As for the guitars, the melodies are created like woven lace particularly in the first half - common for emo and well executed by the scene staples. For Those Who Come After is the standout example of this in the first half: a well-timed switch to minor key and a carefully picked melody mixed with piano keys that is just as beautiful as it is sad, which is what emo is truly for. Further on There Will Come Soft Rains brings back a melody-heavy sound after a focus on chords in Moments Before the Wind’s midsection, with its own midsection using a repetitive melody to capture the stasis of the track's themes.  



The main pull of Moments Before the Wind, however, is the exemplary songwriting throughout, capturing the fast moving stasis of liminal spaces and major life changes. A long-term breakup and the birth of Castro’s first child in the recent past of FREE THROW’S songwriting sessions were ample fuel for resonant lyrics that are equal parts resigned and frustrated, with just enough hope littered in to usher in the life transformations that they discuss. Stand out lines include “the wind was cold/but your hand kept mine warm” from Missing No. as the positive lyrics are concerned, as well as “like opening curtains when the hour turns gold” in Floarama Town that captures the sweet in a bittersweet track. On the flip-side there is “I feel so seen/yet so obscure” from There Will Come Soft Rains, succinctly putting the depersonalisation of the transformation of one's life, as well as the brutal “Men don’t cry/I say as my lip quivers” in This Dollar General Store Ain’t Gonna Rob Itself; the best title on Moments Before the Wind paired with a raw imagery of a man coming face to face with his darkest feelings.
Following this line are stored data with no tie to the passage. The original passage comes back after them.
-- ==== Sys2Proof/Machine/Step.lean ====
section
/-! DEFINITION. The machine's step, and the state in which the next step runs a given command word. -/

namespace Sys2Proof.Machine

/-- One step of the machine (00_scope.md R14). -/
def step (s : State) : Host.Outcome State Fault Refusal := agentStep s

/-- `s` with the command of bits `w` (of `nbits` bits) as the next one the host issues, at a moment when the host has
a step (log entry 16). -/
def State.withFetchWord (s : State) (nbits w : Nat) : State := presentNext (BitVec.ofNat 8 (w % 2 ^ nbits)) s

end Sys2Proof.Machine
end

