/-- Where a meaning stops: TOGGLE of a group that is not configured, and TOGGLE or READ while STATE has no value;
nowhere else, so that every well-formed command completes wherever STATE has a value (60_exceptions.md section 3). The
names of the stops are the model's choice (log entries 13 and 17). -/
def Obligations.CommandsStopOnlyWithoutGroupOrState : Prop :=
  (∀ s g, s.cfg.groups[g]? = none → exec (.toggle g) s = .refused (.unknownGroup g)) ∧
  (∀ s g b, s.cfg.groups[g]? = some b → s.state = none → exec (.toggle g) s = .fault (.noValue .state)) ∧
  (∀ s, s.state = none → exec .read s = .fault (.noValue .state)) ∧
  (∀ i s, (∀ t, exec i s ≠ .next t) →
    (∃ g, i = .toggle g ∧ (s.cfg.groups[g]? = none ∨ s.state = none)) ∨ (i = .read ∧ s.state = none)) ∧
  (∀ i s, i.wellFormed s.cfg.nGroups = true → s.state ≠ none → ∃ t, exec i s = .next t)

/-- No command touches FRAME, the lines, the receiver, the configuration, HALTED or CFG_CAUSE: the lines are the
driver's alone (10_state.md sections 3 to 7). That `exec` leaves the model's own fields as well (the refusal mark, the
link, the reset input, the words and the edge draws) is the model's choice (log entries 2, 5, 7, 10 and 11). -/
def Obligations.CommandsLeaveTheLinesToTheDriver : Prop :=
  ∀ i s t, exec i s = .next t →
    t.serData = s.serData ∧ t.serClk = s.serClk ∧ t.serLatch = s.serLatch ∧ t.frame = s.frame ∧
    ReceiverKept s t.sr t.out ∧ t.cfg = s.cfg ∧ t.halted = s.halted ∧ t.cfgCause = s.cfgCause ∧
    t.refused = s.refused ∧ t.linkOk = s.linkOk ∧ t.resetPin = s.resetPin ∧ t.cmds = s.cmds ∧ t.edges = s.edges

/-- An illegal word is refused: `Accept` and `Refused` are recorded and the mark is set; no later step, a reset
included, clears it. Nothing is said of what else the state holds. That every later step but a reset is a refusal is
the model's choice (log entry 10). -/
def Obligations.IllegalWordMarksTheRun : Prop :=
  (∀ s w rest why, HostTurn s → s.cmds = w :: rest → decode s.cfg.nGroups w = .illegal why w →
    ∃ t, step s = .next t ∧ t.refused = some w ∧ t.events = s.events ++ [.accept w, .refused w] ∧
      step t = .refused (.illegalCommand w)) ∧
  (∀ s w, s.resetPin = false → s.refused = some w → step s = .refused (.illegalCommand w)) ∧
  (∀ s t w, s.refused = some w → step s = .next t → t.refused = some w)

/-! Laws of TOGGLE and of the masks. -/

/-- In a valid group table a mask has exactly three bits set and two groups' masks are disjoint; the masks of the
reference configuration. -/
def Obligations.GroupMasksAreDisjointTriples : Prop :=
  (∀ (c : BlockConfig) (g : Nat) (b : BitGroup), c.groups[g]? = some b →
    groupMask c g = some (1#16 <<< b.i0 ||| 1#16 <<< b.i1 ||| 1#16 <<< b.i2)) ∧
  (∀ (c : BlockConfig) (g : Nat) (m : Word), ValidGroups c.groups → groupMask c g = some m → bitCount m = 3) ∧
  (∀ (c : BlockConfig) (g h : Nat) (m n : Word), ValidGroups c.groups → g ≠ h → groupMask c g = some m →
    groupMask c h = some n → m &&& n = 0#16) ∧
  (List.range 6).map (groupMask BlockConfig.reference) =
    [some 0x0007#16, some 0x0038#16, some 0x01C0#16, some 0x0E00#16, some 0x7000#16, none] ∧
  0x0007#16 ||| 0x0038#16 ||| 0x01C0#16 ||| 0x0E00#16 ||| 0x7000#16 = 0x7FFF#16
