theorem Coherent.frame_eq_none {s : State} (hs : Coherent s) (hturn : HostTurn s) : s.frame = none := by
  have hnone := mt hs.frame_iff.mp (by simp [hturn.idle])
  simpa using hnone

/-- A command leaves the sequencer at Idle, or as a WRITE does at Start with BUSY set (41_serial_driver.md R120). -/
theorem exec_sequencer {i : Instr} {s t : State} (hidle : s.drv = .idle) (hbusy : s.busy = false)
    (h : exec i s = .next t) : (t.drv = .idle ∧ t.busy = false) ∨ (t.drv = .start ∧ t.busy = true) := by
  obtain ⟨-, rfl⟩ | ⟨g, m, w, -, -, -, rfl⟩ | ⟨-, rfl⟩ | ⟨w, -, -, rfl⟩ := exec_next h
  · exact .inl ⟨hidle, hbusy⟩
  · exact .inl ⟨hidle, hbusy⟩
  · exact .inr ⟨rfl, rfl⟩
  · exact .inl ⟨hidle, hbusy⟩

theorem exec_state_isSome {i : Instr} {s t : State} (h : exec i s = .next t) : t.state.isSome = s.state.isSome := by
  obtain ⟨-, rfl⟩ | ⟨g, m, w, -, -, hw, rfl⟩ | ⟨-, rfl⟩ | ⟨w, -, -, rfl⟩ := exec_next h
  case inr.inl => simp [hw]
  all_goals rfl

/-- Between writes no clause speaks of the frame, and what it says of the lines and of OUT no command touches. -/
theorem Coherent.of_command {s t : State} {w : Command} {rest : List Command} {i : Instr} (hs : Coherent s)
    (hturn : HostTurn s) (h : exec i (s.accept w rest) = .next t) : Coherent t := by
  have hframe := exec_frame h
  have hcommits : commitsOf t.events = commitsOf s.events := by simp [hframe.commitsOf_eq]
  have hsome := hs.commits_ne_nil hturn
  have hnoFrame : t.frame = none := hframe.frame.trans (hs.frame_eq_none hturn)
  have hdrv := exec_sequencer (s := s.accept w rest) hturn.idle hturn.notBusy h
  have hrest : s.drv.presented = none := by rw [hturn.idle]; rfl
  exact
    { busy_iff := by obtain ⟨hd, hb⟩ | ⟨hd, hb⟩ := hdrv <;> simp [hd, hb]
      clk_iff := by
        rw [hframe.serClk, accept_serClk, hs.clk_iff, hturn.idle]
        obtain ⟨hd, -⟩ | ⟨hd, -⟩ := hdrv <;> simp [hd]
      latch_iff := by
        rw [hframe.serLatch, accept_serLatch, hs.latch_iff, hturn.idle]
        obtain ⟨hd, -⟩ | ⟨hd, -⟩ := hdrv <;> simp [hd]
      cause_eq := by rw [hframe.cfgCause, hframe.cfg]; exact hs.cause_eq
      halted_iff := by rw [hframe.halted, hframe.cfg]; exact hs.halted_iff
      halted_lines := by simp [hframe.halted, hturn.notHalted]
      state_iff := by rw [exec_state_isSome h, hframe.halted]; exact hs.state_iff
      frame_iff := by obtain ⟨hd, -⟩ | ⟨hd, -⟩ := hdrv <;> simp [hnoFrame, hd]
      frame_eq := by simp [hnoFrame]
      data_eq := by simp [hnoFrame]
      data_rest := by
        rw [hframe.linkOk, hcommits, hframe.serData]
        exact fun hlink _ => hs.data_rest hlink hrest
      data_reset := by simp [hcommits, hsome]
      sr_prefix := by simp [hnoFrame]
      out_last := by rw [hframe.linkOk, hcommits, hframe.out]; exact hs.out_last
      first_commit := by rw [hframe.linkOk, hcommits, hframe.cfg]; exact hs.first_commit
      before_commit := by simp [hcommits, hsome] }

theorem Coherent.of_poll {s : State} (hs : Coherent s) : Coherent (pollSources s) := { hs with }

/-! The driver's steps. -/

/-- After ClkLo(k) comes the next bit, or after bit 0 the Commit step (10_state.md R26). -/
theorem next_clkLo_cases (k : Fin 16) :
    (∃ j : Fin 16, j.val + 1 = k.val ∧ Drv.next (.clkLo k) = .data j) ∨ (k = 0 ∧ Drv.next (.clkLo k) = .commit) := by
  by_cases hk : 0 < k.val
  · exact .inl ⟨⟨k.val - 1, by omega⟩, Nat.sub_add_cancel hk, if_pos hk⟩
  · exact .inr ⟨Fin.ext (by simpa using hk), if_neg hk⟩

/-- The bit of ClkLo(k) stays on SER_DATA until the next is presented. -/
theorem presented_next_clkLo (k : Fin 16) : (Drv.next (.clkLo k)).presented = some k := by
  obtain ⟨j, hj, hnext⟩ | ⟨rfl, hnext⟩ := next_clkLo_cases k
  · have hlt : j.val < 15 := by omega
    simp [hnext, Drv.presented, hlt, hj]
  · rw [hnext]; rfl

theorem shifted_next_clkLo (k : Fin 16) : (Drv.next (.clkLo k)).shifted = (Drv.clkLo k).shifted := by
  obtain ⟨j, hj, hnext⟩ | ⟨rfl, hnext⟩ := next_clkLo_cases k
  · simp only [hnext, Drv.shifted]; omega
  · rw [hnext]; rfl

/-- BUSY, the clock, the latch and FRAME's having a value follow DRV (10_state.md R25, R28, R36, R37). -/
structure FollowsDrv (s : State) : Prop where
  busy_iff : s.busy = true ↔ s.drv ≠ .idle
  clk_iff : s.serClk = true ↔ ∃ k, s.drv = .clkLo k
  latch_iff : s.serLatch = true ↔ s.drv = .idle ∨ s.drv = .start
  frame_iff : s.frame.isSome = true ↔ s.drv ≠ .idle ∧ s.drv ≠ .start
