-- ==== Sys2Proof/Machine/Ops.lean ====
section
/-! DEFINITION. The named operations every family shares: memory, access to the parts of the state, the ports, the
mailboxes and the entropy source. -/
namespace Sys2Proof.Machine

/-- The outcome of a command. -/
abbrev Res := Host.Outcome State Fault Refusal

/-! ### Sparse memory -/

/-- The byte listed at an address, if any. -/
def memGet : Memory → Nat → Option Byte
  | [], _ => none
  | (a, b) :: m, x => if a = x then some b else memGet m x

/-- Remove the entry of an address. -/
def memErase : Memory → Nat → Memory
  | [], _ => []
  | (a, b) :: m, x => if a = x then m else (a, b) :: memErase m x

/-- Put an entry at its place in rising order. -/
def memInsert : Memory → Nat → Byte → Memory
  | [], x, v => [(x, v)]
  | (a, b) :: m, x, v =>
    if x < a then (x, v) :: (a, b) :: m else if x = a then (x, v) :: m else (a, b) :: memInsert m x v

/-- Write one byte; `dflt` is the byte an unlisted address holds, if it holds one. Writing it removes the entry. -/
def memPut (dflt : Option Byte) (m : Memory) (x : Nat) (v : Byte) : Memory :=
  if dflt = some v then memErase m x else memInsert m x v

/-- Write bytes at rising addresses. -/
def memPutAll (dflt : Option Byte) : Memory → Nat → List Byte → Memory
  | m, _, [] => m
  | m, x, v :: vs => memPutAll dflt (memPut dflt m x v) (x + 1) vs

/-- Drop every entry of a range. -/
def memClear (m : Memory) (base len : Nat) : Memory := m.filter (fun c => c.1 < base || base + len ≤ c.1)

/-- Every address of the memory is above `lo`, in strictly rising order, and no entry holds the unlisted byte. -/
def memWfFrom (dflt : Option Byte) : Nat → Memory → Bool
  | _, [] => true
  | lo, (a, b) :: m => decide (lo ≤ a) && decide (dflt ≠ some b) && memWfFrom dflt (a + 1) m

/-- The canonical form: strictly rising addresses, no entry equal to what an unlisted address holds. -/
def Memory.wf (dflt : Option Byte) (m : Memory) : Bool := memWfFrom dflt 0 m

/-- Galley that nothing has written holds zero (R382). -/
def galleyDefault : Option Byte := some 0

/-- A byte of a galley's explicit region (R118). -/
def galleyByte (m : Memory) (a : Nat) : Byte := (memGet m a).getD 0

/-- The bytes [a, a + n) of galley. -/
def galleyBytes (m : Memory) (a n : Nat) : List Byte := (List.range n).map (fun i => galleyByte m (a + i))

/-- The two halves of the XTS key of a serial number (R145). -/
def xtsKey (key : Nat) : List Byte × List Byte := (leBytes 32 (Config.entropy key).toNat, leBytes 32 (Config.entropyTweak key).toNat)

/-- The byte read at a slot-space address of a line that has only been scrubbed: the XTS decryption of zero (R153). -/
def scrubbedByte (key a : Nat) : Byte :=
  (xtsDecrypt (xtsKey key).1 (xtsKey key).2 (a / 256) (a % 256 / 16) (List.replicate 16 0)).getD (a % 16) 0

/-- A byte of stack memory at a slot-space address under the key in force: what was last written, or the decryption of a
scrubbed line (R153). A line that has only been scrubbed lists nothing. -/
def stackByte (m : Memory) (key a : Nat) : Byte := (memGet m a).getD (scrubbedByte key a)

/-- The bytes [a, a + n) of stack memory. -/
def stackBytes (m : Memory) (key a n : Nat) : List Byte := (List.range n).map (fun i => stackByte m key (a + i))

/-! ### Parts of the state -/

/-- A forme. -/
def State.forme (s : State) (f : FormeId) : Forme := s.formes[f.val]
/-- Put a forme back. -/
def State.setForme (s : State) (f : FormeId) (x : Forme) : State := { s with formes := s.formes.set f.val x f.isLt }
/-- Change a forme. -/
def State.modForme (s : State) (f : FormeId) (g : Forme → Forme) : State := s.setForme f (g (s.forme f))
/-- A ring of a forme. -/
def Forme.ring (x : Forme) (r : RingId) : Ring := x.rings[r.val]
/-- Put a ring back. -/
def Forme.setRing (x : Forme) (r : RingId) (y : Ring) : Forme := { x with rings := x.rings.set r.val y r.isLt }
/-- Change a ring of a forme. -/
def State.modRing (s : State) (f : FormeId) (r : RingId) (g : Ring → Ring) : State :=
  s.modForme f (fun x => x.setRing r (g (x.ring r)))
/-- A host port. -/
def State.port (s : State) (p : PortId) : Port := s.ports[p.val]
/-- Change a host port. -/
def State.modPort (s : State) (p : PortId) (g : Port → Port) : State :=
  { s with ports := s.ports.set p.val (g (s.port p)) p.isLt }
/-- A link. -/
def State.link (s : State) (l : LinkId) : Link := s.links[l.val]
/-- Change a link. -/
def State.modLink (s : State) (l : LinkId) (g : Link → Link) : State :=
  { s with links := s.links.set l.val (g (s.link l)) l.isLt }
/-- A press core. -/
def State.core (s : State) (c : CoreId) : Core := s.cores[c.val]
/-- Change a press core. -/
def State.modCore (s : State) (c : CoreId) (g : Core → Core) : State :=
  { s with cores := s.cores.set c.val (g (s.core c)) c.isLt }
/-- A compositor core. -/
def State.comp (s : State) (c : CompId) : Compositor := s.comps[c.val]
/-- Change a compositor core. -/
def State.modComp (s : State) (c : CompId) (g : Compositor → Compositor) : State :=
  { s with comps := s.comps.set c.val (g (s.comp c)) c.isLt }
/-- Change every forme. -/
def State.mapFormes (s : State) (g : FormeId → Forme → Forme) : State :=
  { s with formes := s.formes.mapFinIdx (fun i x h => g ⟨i, h⟩ x) }

/-- Every forme number, ascending. -/
def allFormes : List FormeId := List.finRange 16
/-- Every press core number, ascending. -/
def allCores : List CoreId := List.finRange 128

/-- A packet or signal leaves the module. -/
def State.emit (s : State) (o : Output) : State := { s with out := s.out ++ [o] }

/-- One draw of the entropy source: its serial number, and the state after it (R364). -/
def State.draw (s : State) : Nat × State := (s.draws, { s with draws := s.draws + 1 })

/-- One fresh value of those the manual leaves open, and the state after it. -/
def State.freshValue (s : State) : Word × State := (Config.freeValue s.free, { s with free := s.free + 1 })

/-- The module's rails are up and its ports may answer (R398). -/
def State.isOn (s : State) : Bool := s.boot.power == .on

/-- What the PLATEN_PWRGD pin shows: the state of R399, or the value EXTEST drives (R425). -/
def State.pinPwrgd (s : State) : Bool := if s.tap.ir = 3 && !s.tap.inReset then s.tap.cells[3] else s.boot.pwrgd

/-- PLATEN_PWRGD takes a level (R399, R425). -/
def State.setPwrgd (s : State) (high : Bool) : State :=
  let s1 := { s with boot := { s.boot with pwrgd := high } }
  if s1.pinPwrgd == s.pinPwrgd then s1 else s1.emit (.pwrgd high)

/-! ### A forme's energy account (R387) -/

/-- Add to a forme's energy account, in femtojoules (R387). -/
def State.charge (s : State) (f : FormeId) (fJ : Nat) : State :=
  let a := s.platen.account[f.val]
  { s with platen := { s.platen with account := s.platen.account.set f.val { a with current := a.current + fJ } f.isLt } }

/-- A byte of stack memory moved, and a byte of galley read or written (R387). -/
def stackByteFj : Nat := 17100
/-- As `stackByteFj`. -/
def galleyByteFj : Nat := 205

/-- Bytes of stack memory move for a forme's request (R387). -/
def State.chargeStack (s : State) (f : FormeId) (n : Nat) : State := s.charge f (n * stackByteFj)

/-! ### A core's activity (R75 to R78) -/

/-- One press cycle of a core's activity: towards level 8 while real work, dummy operations of a short gap or filler work want it, towards 0
otherwise; it changes by one eighth, and at most every 6 cycles (R75 to R77). -/
def Core.cycle (k : Core) (want : Bool) : Core :=
  if k.age < 6 then { k with age := k.age + 1 }
  else if want then (if k.level = 8 then k else { k with level := k.level + 1, age := 1 })
  else if k.level = 0 then k else { k with level := k.level - 1, age := 1 }

/-- A run of press cycles: the core after it, and the eighths of level in it. -/
def Core.cycles (k : Core) (wants : List Bool) : Core × Nat :=
  wants.foldl (fun a w => let n := a.1.cycle w; (n, a.2 + n.level.val)) (k, 0)

/-- The charge of one press cycle at level 1, femtojoules (R387). -/
def levelFj : Nat := 1285000

/-- Press cycles of a start ramp from where the activity stands; 48 from rest (R75). -/
def Core.toStart (k : Core) : Nat := 6 - k.age + 6 * (8 - k.level.val)

/-- Press cycles of a stop ramp from where the activity stands; 48 from level 8 (R75). -/
def Core.toStop (k : Core) : Nat := if k.level = 0 then 0 else 6 - k.age + 6 * k.level.val

/-- Real work runs at level 8: a core below it first rises from its present level, and the cycles of the ramp are charged (R75, R387). -/
def State.rampUp (s : State) (f : FormeId) (c : CoreId) : State :=
  let k := s.core c
  let r := k.cycles (List.replicate k.toStart true)
  (s.charge f (r.2 * levelFj)).modCore c (fun _ => { r.1 with used := k.used + k.toStart, ran := true })

/-- A core abandons its work: a stop ramp (R75, R78). -/
def State.rampDown (s : State) (f : FormeId) (c : CoreId) : State :=
  let k := s.core c
  let r := k.cycles (List.replicate k.toStop false)
  (s.charge f (r.2 * levelFj)).modCore c (fun _ => { r.1 with used := k.used + k.toStop, ran := false })

/-! ### A forme's records -/

/-- The core octets a forme holds are bits; the cores follow, ascending (R30). -/
def FormeCfg.cores (c : FormeCfg) : List CoreId := allCores.filter (fun k => c.octets.getLsbD (k.val / 8))
/-- STACK_GIB: the forme's regions together (R20). -/
def FormeCfg.stackGib (c : FormeCfg) : Nat := sumNat (c.regions.map (·.len))
/-- The forme's cores, none when it has no records in force. -/
def Forme.cores (x : Forme) : List CoreId := match x.cfg with | some c => c.cores | none => []
/-- The forme's cores that are not fenced (R67). -/
def State.liveCores (s : State) (f : FormeId) : List CoreId := (s.forme f).cores.filter (fun c => !(s.core c).fenced)

/-- The forme bound to a function of a port by the committed imposition and not withheld (R332); none serves once the entropy
source has failed (R364). -/
def State.bound (s : State) (p : PortId) (fn : FnId) : Option FormeId :=
  if s.colo.mgmtOnly then none else
  allFormes.find? (fun f => match (s.forme f).cfg with
    | some c => c.port == p && c.fn.val == fn.val && !s.colo.withheld.getLsbD f.val
    | none => false)

/-- The slot-space address of a byte of a forme's stack space: its regions joined end to end (R30, R139). -/
def slotAddr : List Region → Nat → Option Nat
  | [], _ => none
  | r :: rs, off => if off < r.len * 2 ^ 30 then some (r.base * 2 ^ 30 + off) else slotAddr rs (off - r.len * 2 ^ 30)

/-- Bytes of a forme's stack space from an offset, under its key (R333, R337); none beyond STACK_GIB. -/
def State.stackRead (s : State) (f : FormeId) (off n : Nat) : Option (List Byte) :=
  match (s.forme f).cfg, (s.forme f).kStack with
  | some c, some k =>
    if off + n ≤ c.stackGib * 2 ^ 30 then
      some ((List.range n).map (fun i => match slotAddr c.regions (off + i) with | some a => stackByte s.stack.mem k a | none => 0))
    else none
  | _, _ => none

/-- A line is poisoned (R147, R151). -/
def Stack.isPoisoned (k : Stack) (l : Nat) : Bool :=
  k.poisoned.contains l || k.poisonSets.any (fun p =>
    channelOf (256 * l) == p.channel && p.low ≤ l && (l < p.limit || Config.usableGib * 2 ^ 22 ≤ l) && !p.cleared.any (fun r => r.1 ≤ l && l < r.1 + r.2))

/-- Lines of a range of slot-space lines are written whole, which clears their poison (R147, R153). -/
def Stack.clearPoison (k : Stack) (first n : Nat) : Stack :=
  if n = 0 then k else { k with
    poisoned := k.poisoned.filter (fun l => l < first || first + n ≤ l)
    poisonSets := k.poisonSets.map (fun p => { p with cleared := p.cleared ++ [(first, n)] }) }

/-- The lines of a range of the forme's stack space. -/
def stackLines (c : FormeCfg) (off n : Nat) : List Nat :=
  if n = 0 then [] else (List.range ((off + n - 1) / 256 + 1 - off / 256)).filterMap (fun i =>
    (slotAddr c.regions (256 * (off / 256 + i))).map (· / 256))

/-- The first poisoned line of a range of the forme's stack space (R147). -/
def State.poisonedLine (s : State) (f : FormeId) (off n : Nat) : Option Nat :=
  match (s.forme f).cfg with
  | some c => (stackLines c off n).find? s.stack.isPoisoned
  | none => none

/-- Some line of a range of the forme's stack space is poisoned (R147). -/
def State.stackPoisoned (s : State) (f : FormeId) (off n : Nat) : Bool := (s.poisonedLine f off n).isSome

/-- Set blocks of the stone cache that a forme has in each hub die: one for each octet it holds (R142). -/
def FormeCfg.blocks (c : FormeCfg) : Nat := (bitsSet c.octets).length

/-- Requests for lines go through the stone cache of their hub die (R142, R143). -/
def Stack.request (k : Stack) (f : FormeId) (blocks : Nat) (h : Hint) (write last : Bool) (ls : List Nat) : Stack :=
  { k with stone := ls.foldl (fun ss l => stoneAccess ss f blocks h write last (.own l)) k.stone }

/-- Bytes of a forme's stack space are read with a hint: charged, and noted in the stone cache (R143, R387). -/
def State.stackFetch (s : State) (f : FormeId) (h : Hint) (last : Bool) (ls : List Nat) (n : Nat) : State :=
  match (s.forme f).cfg with
  | some c => State.chargeStack { s with stack := s.stack.request f c.blocks h false last ls } f n
  | none => s

/-- Bytes [off, off + n) of a forme's stack space are read with a hint. -/
def formeFetch (s : State) (f : FormeId) (h : Hint) (last : Bool) (off n : Nat) : State :=
  match (s.forme f).cfg with
  | some c => s.stackFetch f h last (stackLines c off n) n
  | none => s

/-- Write bytes of a forme's stack space with a hint; nothing beyond STACK_GIB. A write of a whole line clears its poison (R143, R147). -/
def State.stackStore (s : State) (f : FormeId) (h : Hint) (off : Nat) (data : List Byte) : State :=
  match (s.forme f).cfg with
  | none => s
  | some c =>
    if off + data.length ≤ c.stackGib * 2 ^ 30 then
      let m := (List.range data.length).foldl (fun m i => match slotAddr c.regions (off + i) with
        | some a => memPut none m a (data.getD i 0)
        | none => m) s.stack.mem
      let first := ceilDiv off 256
      let whole := stackLines c (256 * first) (256 * ((off + data.length) / 256 - first))
      let k := whole.foldl (fun (k : Stack) l => k.clearPoison l 1) (s.stack.request f c.blocks h true false (stackLines c off data.length))
      State.chargeStack { s with stack := { k with mem := m } } f data.length
    else s

/-- A 64-bit word of a forme's stack space. -/
def State.stackWord (s : State) (f : FormeId) (off : Nat) : Option Word := (s.stackRead f off 8).map leWord

/-- Scrub the GiB ranges given: what was written there is gone, poison with it (R153). -/
def State.scrubRegions (s : State) (rs : List Region) : State :=
  let k := rs.foldl (fun (k : Stack) r => k.clearPoison (r.base * 2 ^ 22) (r.len * 2 ^ 22)) s.stack
  { s with stack := { k with mem := rs.foldl (fun m r => memClear m (r.base * 2 ^ 30) (r.len * 2 ^ 30)) s.stack.mem } }

/-- Scrub bytes of stack memory, and clear the poison of their lines (R153). -/
def State.scrubBytes (s : State) (base n : Nat) : State :=
  { s with stack := { s.stack.clearPoison (base / 256) (n / 256) with mem := memClear s.stack.mem base n } }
The highlight lyrically in Moments Before the Wind is The Need For A Post-Credits Scene, hidden at the album’s midpoint and painting a painfully clear picture of the “I know it's over” stage of a long-term relationship’s breakdown. Starting with a scene of fatal indifference as the ex-partner leaves for work, Castro moves around a shared home alone, using filming as a metaphor for putting on appearances while begging to be clued into when time will finally be called. The stasis of this situation is worded wonderfully in “I haven’t fed my psyche in weeks”, then the lyricism turns into punches then stabs in the chest with the fights and nothingness described as the “murder of my self esteem.” The stab? The outro repetition of “Can you clue me in/when does this movie end” sung quietly as if begging for an emotional mercy kill. The instrumentals of The Need For A Post-Credits Scene were as there as they needed to be to lift this story from the page, giving the time and pause for a snapshot of what is for many one of the worst periods of time in their life.  


For balance, it should be said that the last quarter of Moments Before the Wind teeters off with its engagement as the repeated song structure starts to make the tracks blend into one another. Even then, the structure of the track listing overall feel intentional and this pays off, for example the placement of the punchier The Outlaw Star straight after The Need For A Post-Credits Scene to inject energy for Moments Before the Wind’s second act, or the placement of The Waters of Life - about Castro inviting the change that came with his first child being on the way - ending the album on a hopeful note.



Moments Before the Wind is a showcase in honest songwriting, taking angst and forcing it to mature with all the growing pains that are involved. The heavy melody focus in the drumming and guitar give the album a pensive edge as well as the liminal space that Castro was inspired by, making Moments Before the Wind a gift to emo in 2026. 


Score: 8/10


Moments Before the Wind will be released on March 27th 2026 via Wax Bodega.